-- ==== Sys2Proof/Machine/Redund.lean ====
section
/-! DEFINITION. Seamless redundancy (chapter 08): redundancy pairs, the node table and its writer, sequence numbers, the
recovery contexts, supervision frames and the checks of a pair; and the frames the device builds itself. -/

namespace Sys2Proof.Machine

/-! ### The pair table (R187) -/

def pairTid : Nat := 0x5201

/-- The bytes of an entry of `n` words of an indexed table. -/
def Dev.tabBytes (d : Dev) (tid i n : Nat) : List Byte := (List.range n).flatMap fun k => le 4 (d.tabF tid i k 0 32)

def Dev.pairValid (d : Dev) (r : Nat) : Bool := d.tabF pairTid r 0 7 1 == 1
def Dev.pairNet (d : Dev) (r : Nat) : Nat := d.tabF pairTid r 0 4 3
def Dev.pairSupEn (d : Dev) (r : Nat) : Bool := d.tabF pairTid r 0 1 1 == 1
def Dev.pairHsr (d : Dev) (r : Nat) : Bool := d.tabF pairTid r 0 0 1 == 1
def Dev.pairSupDa (d : Dev) (r : Nat) : Nat := d.tabF pairTid r 0 8 8
def Dev.pairA (d : Dev) (r : Nat) : Nat := d.tabF pairTid r 0 16 16
def Dev.pairB (d : Dev) (r : Nat) : Nat := d.tabF pairTid r 1 0 16
def Dev.pairIl (d : Dev) (r : Nat) : Nat := d.tabF pairTid r 1 16 16
def Dev.pairCtx (d : Dev) (r : Nat) : Nat × Nat := (d.tabF pairTid r 2 0 16, d.tabF pairTid r 2 16 16)
def Dev.pairRing (d : Dev) (r : Nat) : Nat × Nat := (d.tabF pairTid r 3 0 16, d.tabF pairTid r 3 16 16)
def Dev.pairReset (d : Dev) (r : Nat) : Nat := d.tabF pairTid r 4 0 16
def Dev.pairLife (d : Dev) (r : Nat) : Nat := d.tabF pairTid r 4 16 16
def Dev.pairMac (d : Dev) (r : Nat) : Nat := fromBe (slice (d.tabBytes pairTid r 7) 20 6)

/-- Pair `r` is in operation. -/
def Dev.pairActive (d : Dev) (r : Nat) : Bool := d.flag (Reg.STRM_RN_PAIR_STATUS.ACTIVE r)

/-- The active pair of which a port is A or B. -/
def Dev.pairOfPort (d : Dev) (n : Nat) : Option Nat :=
  (List.range 32).find? fun r => d.pairActive r && (d.pairA r == n || d.pairB r == n)

/-- The other port of a pair. -/
def Dev.pairOtherPort (d : Dev) (r n : Nat) : Nat := if d.pairA r = n then d.pairB r else d.pairA r

/-- Pipeline that owns a block of recovery contexts (R197). -/
def Dev.rcOwner (d : Dev) (ctx : Nat) : Option Nat :=
  [0, 1, 2, 3].find? fun p =>
    let k := ctx / 1024
    if k < 32 then d.bitOf (Reg.STRM_RC_BLOCKS_LO.OWN p) k else d.bitOf (Reg.STRM_RC_BLOCKS_HI.OWN p) (k - 32)

/-- A context is VALID in the context table (R197). -/
def Dev.ctxValid (d : Dev) (p ctx : Nat) : Bool := d.tabF (0x5100 + 0x10 * p) ctx 0 31 1 == 1

/-- Context ranges of a pair. -/
def Dev.pairRanges (d : Dev) (r : Nat) : List (Nat × Nat) := d.pairCtx r :: (if d.pairHsr r then [d.pairRing r] else [])

/-- The rules of R188 for a VALID pair. -/
def Dev.pairOk (d : Dev) (r : Nat) : Bool :=
  let a := d.pairA r
  let b := d.pairB r
  let il := d.pairIl r
  let others := (List.range 32).filter fun q => q != r && d.pairValid q
  let front (n : Nat) : Bool := decide (n < 256) && d.configured n
  a != b && a != il && b != il && front a && front b && front il &&
    others.all (fun q => !([d.pairA q, d.pairB q].contains a) && !([d.pairA q, d.pairB q].contains b) && !([d.pairA q, d.pairB q].contains il) &&
      d.pairIl q != a && d.pairIl q != b) &&
    (!d.pairHsr r || (pipeOf a == pipeOf b && d.portMode a == d.portMode b)) &&
    ([d.pairCtx r].all fun (lo, hi) => (List.range (hi / 1024 + 1)).all fun k =>
      decide (k < lo / 1024) || d.rcOwner (1024 * k) == some (pipeOf il)) &&
    (!d.pairHsr r || [d.pairRing r].all fun (lo, hi) => (List.range (hi / 1024 + 1)).all fun k =>
      decide (k < lo / 1024) || d.rcOwner (1024 * k) == some (pipeOf a)) &&
    (d.pairRanges r).all fun (lo, hi) =>
      ([0, 1, 2, 3].all fun p => (d.tabIndices (0x5100 + 0x10 * p) 65536).all fun c =>
        decide (c < lo) || decide (hi < c) || !d.ctxValid p c) &&
      others.all fun q => (d.pairRanges q).all fun (l, h) => decide (h < lo) || decide (hi < l)

/-- PAIR_CHECK (R188): at forwarding release every VALID pair becomes ACTIVE or CFG_ERR. -/
def Dev.checkPairs (d : Dev) : Dev :=
  let oks := (List.range 32).map fun r => (d.pairValid r, d.pairOk r)
  (List.range 32).foldl (fun d r =>
    match oks[r]? with
    | some (true, ok) => (d.setFlag (Reg.STRM_RN_PAIR_STATUS.ACTIVE r) ok).setFlag (Reg.STRM_RN_PAIR_STATUS.CFG_ERR r) !ok
    | _ => d) d

/-! ### The node table (R192 to R195) -/

/-- Bucket of a key of `bytes` in a table of `2^bits` buckets, from a seed (R143, R170, R193, R224). -/
def bucketOf (seed bits : Nat) (bytes : List Byte) : Nat := crc32 seed bytes % 2 ^ bits

/-- First slot of the bucket of a node (R193). -/
def Dev.nodeBucket (d : Dev) (r mac : Nat) : Nat :=
  8 * bucketOf (d.rd Reg.STRM_RN_SEED.SEED) 13 (le 1 r ++ le 1 0 ++ be 6 mac)

def Dev.node (d : Dev) (slot : Nat) : Node := tget d.red.nodes Node.zero slot

def Dev.setNode (d : Dev) (slot : Nat) (n : Node) : Dev := { d with red := { d.red with nodes := tput d.red.nodes Node.zero slot n } }

/-- The slots of a bucket of eight. -/
def bucketSlots (first : Nat) : List Nat := (List.range 8).map (first + ·)

/-- The entry of (pair, address). -/
def Dev.findNode (d : Dev) (r mac : Nat) : Option Nat :=
  (bucketSlots (d.nodeBucket r mac)).find? fun s => (d.node s).valid && (d.node s).pair == r && (d.node s).mac == mac

/-- `mac` is the RedBox's own address or that of a proxy entry (R191). -/
def Dev.ownMac (d : Dev) (r mac : Nat) : Bool :=
  mac == d.pairMac r ||
    match d.findNode r mac with
    | some s => (d.node s).proxy
    | none => false

/-- The seen bit of a port of a pair. -/
def Dev.seenBit (d : Dev) (r n : Nat) : Nat := if d.pairA r = n then 1 else if d.pairB r = n then 2 else 0

/-- A matching frame refreshes an entry (R194). -/
def Dev.touchNode (d : Dev) (slot r n : Nat) : Dev :=
  d.setNode slot { d.node slot with age := 0, seen := (d.node slot).seen ||| d.seenBit r n }

/-- next_seq (R195): the proxy entry's number, else the pair's default counter. -/
def Dev.nextSeq (d : Dev) (r mac : Nat) : Nat × Dev :=
  match d.findNode r mac with
  | some s =>
    if (d.node s).proxy then
      ((d.node s).cs, d.setNode s { d.node s with cs := ((d.node s).cs + 1) % 65536 })
    else
      let q := d.rd (Reg.STRM_RN_PAIR_STATUS.SEQ_DEFAULT r)
      (q, d.wr (Reg.STRM_RN_PAIR_STATUS.SEQ_DEFAULT r) (q + 1))
  | none =>
    let q := d.rd (Reg.STRM_RN_PAIR_STATUS.SEQ_DEFAULT r)
    (q, d.wr (Reg.STRM_RN_PAIR_STATUS.SEQ_DEFAULT r) (q + 1))

/-! ### Recovery contexts (R197, R199) -/

def Dev.rcv (d : Dev) (c : Nat) : Rcv := tget d.red.ctxs Rcv.zero c

def Dev.setRcv (d : Dev) (c : Nat) (r : Rcv) : Dev := { d with red := { d.red with ctxs := tput d.red.ctxs Rcv.zero c r } }

/-- A pipeline's millisecond count (R199). -/
def Dev.msCount (d : Dev) : Nat := d.now / 10 ^ 6 % 65536

/-- The signed difference of two 16-bit counts. -/
def diff16 (a b : Nat) : Int := toSigned 16 ((a + 65536 - b % 65536) % 65536)

/-- Allocates a context for a node with the frame's sequence (R194). -/
def Dev.allocRcv (d : Dev) (c seq port reset : Nat) (portB : Option Nat) : Dev :=
  let r := d.rcv c
  d.setRcv c { takeAny := false, recov := seq, last := d.msCount, hist := 1, gen := (r.gen + 1) % 256, alloc := some (port, reset, portB) }

/-- The lowest free context of a range. -/
def Dev.freeCtx (d : Dev) (lo hi : Nat) : Option Nat :=
  ((List.range (hi + 1 - lo)).map (lo + ·)).find? fun c => (d.rcv c).alloc.isNone

/-- NODE_INSERT (R194): the writer takes the oldest request: a known node is refreshed, a new one takes the lowest free slot
of its bucket and, when remote, its contexts. -/
def nodeInsert (d : Dev) : Dev :=
  match d.red.reqs with
  | [] => d
  | q :: rest =>
    let d := { d with red := { d.red with reqs := rest } }
    let r := q.pair
    match d.findNode r q.mac with
    | some s => d.touchNode s r q.port
    | none =>
      match (bucketSlots (d.nodeBucket r q.mac)).find? fun s => !(d.node s).valid with
      | none => d.cnt .rnTableFull r
      | some s =>
        let base : Node := { Node.zero with valid := true, mac := q.mac, pair := r, seen := d.seenBit r q.port }
        if q.proxy then (d.setNode s { base with proxy := true, cs := (q.seq + 1) % 65536 }).cnt .rnNodeInsert r
        else
          match d.freeCtx (d.pairCtx r).1 (d.pairCtx r).2 with
          | none => d.cnt .rnTableFull r
          | some c =>
            if d.pairHsr r then
              match d.freeCtx (d.pairRing r).1 (d.pairRing r).2 with
              | none => d.cnt .rnTableFull r
              | some g =>
                let d := d.allocRcv c q.seq (d.pairIl r) (d.pairReset r) none
                let d := d.allocRcv g q.seq (d.pairA r) (d.pairReset r) (some (d.pairB r))
                (d.setNode s { base with cs := c, ring := g, gen := (d.rcv c).gen, ringGen := (d.rcv g).gen }).cnt .rnNodeInsert r
            else
              let d := d.allocRcv c q.seq (d.pairIl r) (d.pairReset r) none
              (d.setNode s { base with cs := c, gen := (d.rcv c).gen }).cnt .rnNodeInsert r

def execNodeInsert (s : State) : Host.Outcome State Fault Refusal := s.on nodeInsert

/-- Frees a context; its generation stays. -/
def Dev.freeRcv (d : Dev) (c : Nat) : Dev := d.setRcv c { Rcv.zero with gen := (d.rcv c).gen }

/-- NODE_SWEEP (R194): once a second AGE_S rises, and nodes older than FORGET_S go with their contexts. -/
def nodeSweep (d : Dev) : Dev :=
  if d.red.nodeSweep + 10 ^ 9 ≤ d.now then
    let d := { d with red := { d.red with nodeSweep := d.now } }
    (d.red.nodes.map fun e => e.1).foldl (fun d s =>
      let n := d.node s
      let age := min 65535 (n.age + 1)
      if d.rd Reg.STRM_RN_CFG.FORGET_S < age then
        let d := if n.proxy then d else
          let d := d.freeRcv n.cs
          if d.pairHsr n.pair then d.freeRcv n.ring else d
        (d.setNode s Node.zero).cnt .rnNodeForget n.pair
      else d.setNode s { n with age := age }) d
  else d

def execNodeSweep (s : State) : Host.Outcome State Fault Refusal := s.on nodeSweep

/-- PORT and RESET_MS of a context as it acts, in pipeline `p`: from the table, or from the pair that allocated it. -/
def Dev.rcvCfg (d : Dev) (p c : Nat) : Option (Nat × Nat × Option Nat) :=
  match (d.rcv c).alloc with
  | some a => some a
  | none =>
    if d.ctxValid p c then some (d.tabF (0x5100 + 0x10 * p) c 0 16 9, d.tabF (0x5100 + 0x10 * p) c 0 0 15, none) else none

/-- TAKE_ANY_SWEEP (R200): once a second TAKE_ANY sets in every context idle beyond RESET_MS. -/
def takeAnySweep (d : Dev) : Dev :=
  if d.red.ctxSweep + 10 ^ 9 ≤ d.now then
    let d := { d with red := { d.red with ctxSweep := d.now } }
    (d.red.ctxs.map fun e => e.1).foldl (fun d c =>
      let r := d.rcv c
      match d.rcvCfg ((d.rcOwner c).getD 0) c with
      | some (_, reset, _) => if (reset : Int) < diff16 d.msCount r.last then d.setRcv c { r with takeAny := true } else d
      | none => d) d
  else d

========================================================================

Produce only the lines from the line containing "match d.freeCtx (d.pairRing" through the line containing "if d.pairHsr n.pair", inclusive of both, exactly as they stand in the entries above.

              match d.freeCtx (d.pairRing r).1 (d.pairRing r).2 with
              | none => d.cnt .rnTableFull r
              | some g =>
                let d := d.allocRcv c q.seq (d.pairIl r) (d.pairReset r) none
                let d := d.allocRcv g q.seq (d.pairA r) (d.pairReset r) (some (d.pairB r))
                (d.setNode s { base with cs := c, ring := g, gen := (d.rcv c).gen, ringGen := (d.rcv g).gen }).cnt .rnNodeInsert r
            else
              let d := d.allocRcv c q.seq (d.pairIl r) (d.pairReset r) none
              (d.setNode s { base with cs := c, gen := (d.rcv c).gen }).cnt .rnNodeInsert r

def execNodeInsert (s : State) : Host.Outcome State Fault Refusal := s.on nodeInsert

/-- Frees a context; its generation stays. -/
def Dev.freeRcv (d : Dev) (c : Nat) : Dev := d.setRcv c { Rcv.zero with gen := (d.rcv c).gen }

/-- NODE_SWEEP (R194): once a second AGE_S rises, and nodes older than FORGET_S go with their contexts. -/
def nodeSweep (d : Dev) : Dev :=
  if d.red.nodeSweep + 10 ^ 9 ≤ d.now then
    let d := { d with red := { d.red with nodeSweep := d.now } }
    (d.red.nodes.map fun e => e.1).foldl (fun d s =>
      let n := d.node s
      let age := min 65535 (n.age + 1)
      if d.rd Reg.STRM_RN_CFG.FORGET_S < age then
        let d := if n.proxy then d else
          let d := d.freeRcv n.cs
          if d.pairHsr n.pair then d.freeRcv n.ring else d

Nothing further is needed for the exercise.